We highlight a broad array of activity-associated entities that are intensely relevant to the functioning of the global human system but are particularly difficult to categorize. We refer to this overall group as Information, organization, and neural interaction. Many of these entities include devices, artifacts, and infrastructure to provide neural stimulus rather than making physical changes in the external world. We also include here diverse entities that help organize social behaviour, including entities that help organize trade and military equipment. These diverse entities are hugely important for society and collective cognitive processes, acting in complex and interconnected ways.

A particularly important subset of entities store, process, generate, or display symbolic information – physical patterns that may be written words and numbers or digital (electrical impulses representing strings of zeros and ones) and referred to as Information and Communication Technologies by Creutzig et al. (2022). These entities can provide high-quality communication (Boyd, 2018), preserve information over time, externalize thought processes, and enable complex logical operations and computation. Information can be stored in many forms, including as engravings on stelae, words on paper, or magnetic fields in solid-state electronics. Long-distance transmission is enabled by radio antennae, fiber-optic cables, and communications satellites, while computers are particularly important for the processing of information in the modern world.

Also among the difficult-to-categorize entities are many that do not utilize symbolic information, such as dice games, musical instruments, and photographs. These were all invented before the digital age, but all can now be replicated or simulated with computers and transmitted interactively using the internet. This convergence of purpose across material technologies may reflect the underlying importance of information-rich patterns to the forms of neural stimulus that we find both useful and pleasurable.

The connections indicated within the “information, organization, and neural interaction” categories should be seen as provisional, and we hope that they can be improved in future work.

3.4 Assigning entities to categories

Most of the identifiable objects/entities of the technosphere are themselves assembled from multiple components, what Oswalt (1987) calls technounits. For the purpose of categorization, we generally consider an entity at the scale at which the motivating end use is fulfilled, which one could regard philosophically as a type of holon. A holon, sensu Koestler (1970), is recognizable as a distinct and functional unit, yet it is composed of multiple parts while itself being part of a larger assemblage. Thus, an entity is here considered as a coherent spatially organized and persistent object that provides an end use (i.e. a service) without requiring additional components to do so, although it may require an input of metabolites and/or energy. Thus, a building is an entity, including all integral plumbing, wiring, paint, and exterior cladding, while a chair inside the building is a separate entity (since it would provide the same end use if placed outdoors, though its occupant might get rained on). In addition, the assignment of entities to categories applies the following principles.

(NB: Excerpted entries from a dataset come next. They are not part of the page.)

-- ==== Sys2Proof/Word.lean ====
section
/-! DEFINITION. The word types of the block: bytes, 9-bit operands, 32-bit command words, and the host port's widths. -/

namespace Sys2Proof

/-- A byte, 8 bits (00_scope.md R9). -/
abbrev Byte := BitVec 8

/-- An operand field `A` or `B` of a command word, and the width of `POS`, `TXLEN`, `RXCNT` (30_encoding.md R102; 00_scope.md R9). -/
abbrev Nine := BitVec 9

/-- A command word (30_encoding.md R102). -/
abbrev CmdWord := BitVec 32

/-- An address of the host port (20_memory.md R67). -/
abbrev HostAddr := BitVec 12

/-- A datum of the host port (20_memory.md R67). -/
abbrev HostData := BitVec 16

end Sys2Proof
end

• Outcome-oriented. The relevant end use is the physical outcome which motivated the production of the entity or its ongoing maintenance. For example, the creation of a television is motivated by the desire to provide experiences to viewers rather than a desire to convert electrical energy to electromagnetic radiation for its own sake. Superficially similar entities may sometimes fall into different categories. For example, a hunting knife would be categorized in food growth and collection, while a kitchen knife would fall into food preparation. The motivating outcome is determined by the apparent reason for investment of human activity and/or energy in its creation and maintenance.

• Avoid non-experiential outcome. Because any interaction with an entity will change the context of human experience, this is not used as the basis of categorization unless there is no other clear motivating outcome. For example, a car can provide a pleasant context for sitting and listening to music at a comfortable temperature, but it is the primary physical purpose of transporting humans and goods that is used for categorizing the car.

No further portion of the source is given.